Sore mulai turun, langit berubah jingga. Ia berhenti sejenak di jembatan penyeberangan, menatap matahari yang perlahan tenggelam di antara gedung tinggi. Angin sore menyapu wajahnya, membawa bau asap dan debu jalanan.

“Tiap hari begini, tapi entah kenapa... rasanya gak sia-sia,” ucapnya pelan.

---

Saat kembali ke kantor ekspedisi, langit sudah mulai gelap. Beberapa kurir lain sedang menutup buku laporan. Pak Hadi masih di meja, tapi kini wajahnya sedikit lebih tenang.

“Bagas, semua paket udah dikirim?”

“Udah, Pak. Nih, tanda terimanya lengkap.”

Pak Hadi memeriksa cepat lalu mengangguk. “Bagus. Jangan kayak kemarin lagi.”

Bagas hanya tersenyum, meski hatinya masih kesal. Tapi bagi pekerja seperti dia, diam adalah cara terbaik bertahan.

Sebelum pulang, Toni menghampirinya. “Gas, besok lembur, lo ikut gak? Ada pengiriman malam.”

“Bayarannya berapa?”

“Tambahan lima puluh ribu.”

“Lima puluh doang? Wah, lumayan sih buat beli obat. Oke, gue ikut.”

Toni menepuk bahunya. “Anak baik! Jangan telat aja, ya.”

---

Perjalanan pulang malam itu sepi. Jalanan lengang, lampu jalan berpendar kuning. Bagas melaju pelan, menikmati udara malam yang sedikit dingin. Di dalam helm, ia tersenyum kecil—bukan karena senang, tapi karena lega. Hari ini tidak ada masalah. Semua paket terkirim, dan besok ia masih punya pekerjaan.

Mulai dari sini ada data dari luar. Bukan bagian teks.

/-- O43. STOPPED is signalled once with its record; PRESS_RUN_FALL raises a timeline fault only while a slot is LEADING, WRITING or
DRAINING, once, and PRESS_RUN_RISE wakes the device and ends its condition; CLEAR, outside DOZE and NAP (O7), ends the fault only when
every lasting condition has ended; TIMELINE writes the local time and the rate every TL_PERIOD line times; a timeline fault sets FAULT and
OWED, writes its record with the position, raises the interrupt and is counted, and where no slot has a job composed or leading changes
nothing else (R312 to R317, R660). -/
def Obligations.StopsAndFaults : Prop :=
  ∀ (s : State), s.power.st ≠ 4 →
    (s.web.stopped = true → exec .stopped s = .next (settle s s)) ∧
    (s.web.stopped = false → exec .stopped s = .next (settle s
      ((({ s with web := { s.web with stopped := true } } : State).raise pWEB 3).event pWEB V.STOP []))) ∧
    (let d : State := { s with web := { s.web with press := false } }
     (s.jobsQuiet = true ∨ s.web.lasting.contains 7 = true → exec .pressRunFall s = .next (settle s d.headSync)) ∧
     (s.jobsQuiet = false → s.web.lasting.contains 7 = false → exec .pressRunFall s = .next (settle s
       (({ d with web := { d.web with lasting := d.web.lasting ++ [7] } } : State).timelineFault 7).headSync))) ∧
    (let w := s.wakes wakePRESS_RUN
     exec .pressRunRise s = .next (settle s
      ({ w with web := { w.web with press := true, lasting := w.web.lasting.filter (· != 7) } } : State).headSync)) ∧
    (s.web.lasting = [] → s.power.st < 2 → exec .clear s = .next (settle s { s with web := { s.web with fault := false } })) ∧
    (s.web.lasting ≠ [] → s.power.st < 2 → exec .clear s = .next (settle s s)) ∧
    (let n := bits (s.reg WEB.TL_PERIOD) 15 0
     (s.enabled pWEB = false ∨ n = 0 ∨ s.lineTime % n ≠ 0 → exec .timeline s = .next (settle s s)) ∧
     (s.enabled pWEB = true → n ≠ 0 → s.lineTime % n = 0 → exec .timeline s = .next (settle s
       (s.event pWEB V.TIMELINE [.f 8 (s.time.epoch * 2 ^ 32 + s.time.ns), .f 4 (s.reg WEB.RATE)])))) ∧
    (∀ code, s.replaying = false → (∀ n < 4, (s.slotOf n).st ≠ .leading ∧ (s.slotOf n).st ≠ .writing ∧ (s.slotOf n).take = none) →
      let e := s.event pWEB V.TIMELINE_FAULT [.f 1 code, .f 8 s.pos16]
      s.timelineFault code = (({ e with web := { e.web with fault := true, owed := true } } : State).raise pWEB 2).bump WEB.TL_FAULTS 1)
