-- ==== Sys2Proof/Laws/State.lean ====
section
/-! SUPPORT. The fields of State under each named update, so that no later proof unfolds a record update. -/

namespace Sys2Proof.Laws
open Sys2Proof.Machine

/-! ### setReg, setActive, writeMem, emit -/

@[simp] theorem setReg_pending (s : State) (a v : Nat) : (s.setReg a v).pending = s.pending := rfl
@[simp] theorem setReg_act (s : State) (a v : Nat) : (s.setReg a v).act = s.act := rfl
@[simp] theorem setReg_pend (s : State) (a v : Nat) : (s.setReg a v).pend = s.pend := rfl
@[simp] theorem setReg_heldBack (s : State) (a v : Nat) : (s.setReg a v).heldBack = s.heldBack := rfl
@[simp] theorem setReg_mem (s : State) (a v : Nat) : (s.setReg a v).mem = s.mem := rfl
@[simp] theorem setReg_irq (s : State) (a v : Nat) : (s.setReg a v).irq = s.irq := rfl
@[simp] theorem setReg_led (s : State) (a v : Nat) : (s.setReg a v).led = s.led := rfl
@[simp] theorem setReg_replay (s : State) (a v : Nat) : (s.setReg a v).replay = s.replay := rfl
@[simp] theorem setReg_lineTime (s : State) (a v : Nat) : (s.setReg a v).lineTime = s.lineTime := rfl
@[simp] theorem setReg_time (s : State) (a v : Nat) : (s.setReg a v).time = s.time := rfl
@[simp] theorem setReg_eth (s : State) (a v : Nat) : (s.setReg a v).eth = s.eth := rfl
@[simp] theorem setReg_lanes (s : State) (a v : Nat) : (s.setReg a v).lanes = s.lanes := rfl
@[simp] theorem setReg_jl (s : State) (a v : Nat) : (s.setReg a v).jl = s.jl := rfl
@[simp] theorem setReg_peers (s : State) (a v : Nat) : (s.setReg a v).peers = s.peers := rfl
@[simp] theorem setReg_slots (s : State) (a v : Nat) : (s.setReg a v).slots = s.slots := rfl
@[simp] theorem setReg_mail (s : State) (a v : Nat) : (s.setReg a v).mail = s.mail := rfl
@[simp] theorem setReg_comp (s : State) (a v : Nat) : (s.setReg a v).comp = s.comp := rfl
@[simp] theorem setReg_sealU (s : State) (a v : Nat) : (s.setReg a v).sealU = s.sealU := rfl
@[simp] theorem setReg_cmp (s : State) (a v : Nat) : (s.setReg a v).cmp = s.cmp := rfl
@[simp] theorem setReg_hbm (s : State) (a v : Nat) : (s.setReg a v).hbm = s.hbm := rfl
@[simp] theorem setReg_scr (s : State) (a v : Nat) : (s.setReg a v).scr = s.scr := rfl
@[simp] theorem setReg_vault (s : State) (a v : Nat) : (s.setReg a v).vault = s.vault := rfl
@[simp] theorem setReg_dma (s : State) (a v : Nat) : (s.setReg a v).dma = s.dma := rfl
@[simp] theorem setReg_host (s : State) (a v : Nat) : (s.setReg a v).host = s.host := rfl
@[simp] theorem setReg_chk (s : State) (a v : Nat) : (s.setReg a v).chk = s.chk := rfl
@[simp] theorem setReg_loops (s : State) (a v : Nat) : (s.setReg a v).loops = s.loops := rfl
@[simp] theorem setReg_segs (s : State) (a v : Nat) : (s.setReg a v).segs = s.segs := rfl
@[simp] theorem setReg_split (s : State) (a v : Nat) : (s.setReg a v).split = s.split := rfl
@[simp] theorem setReg_place (s : State) (a v : Nat) : (s.setReg a v).place = s.place := rfl
@[simp] theorem setReg_samples (s : State) (a v : Nat) : (s.setReg a v).samples = s.samples := rfl
@[simp] theorem setReg_sampleRun (s : State) (a v : Nat) : (s.setReg a v).sampleRun = s.sampleRun := rfl
@[simp] theorem setReg_web (s : State) (a v : Nat) : (s.setReg a v).web = s.web := rfl
@[simp] theorem setReg_axes (s : State) (a v : Nat) : (s.setReg a v).axes = s.axes := rfl
@[simp] theorem setReg_headSafe (s : State) (a v : Nat) : (s.setReg a v).headSafe = s.headSafe := rfl
@[simp] theorem setReg_life (s : State) (a v : Nat) : (s.setReg a v).life = s.life := rfl
@[simp] theorem setReg_power (s : State) (a v : Nat) : (s.setReg a v).power = s.power := rfl
@[simp] theorem setReg_tap (s : State) (a v : Nat) : (s.setReg a v).tap = s.tap := rfl
@[simp] theorem setReg_free (s : State) (a v : Nat) : (s.setReg a v).free = s.free := rfl
@[simp] theorem setReg_out (s : State) (a v : Nat) : (s.setReg a v).out = s.out := rfl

Sesampainya di kontrakan, ia menaruh helm dan jaket di gantungan. Ibu sudah tidur di kasur tipis, dengan napas tersengal pelan. Bagas duduk di sampingnya, menatap wajah ibunya dalam remang lampu.

“Ibu... Bagas janji, nanti Ibu gak usah minum obat warung lagi. Kita periksa ke dokter beneran,” bisiknya.

Tentu saja ibunya tak mendengar. Tapi janji itu terasa berat di dada Bagas.

Ia kemudian membuka dompet. Di dalamnya hanya ada beberapa lembar uang lusuh. “Sisa gaji pertama,” ulangnya sambil tersenyum getir.

Namun di balik senyum itu, terselip tekad kecil yang mulai tumbuh.

Entah bagaimana, di tengah rasa lelah dan pasrah, Bagas merasakan sesuatu yang berbeda malam itu—semacam dorongan aneh di dalam dada, seperti firasat bahwa hari-hari ke depan tidak akan sesederhana ini.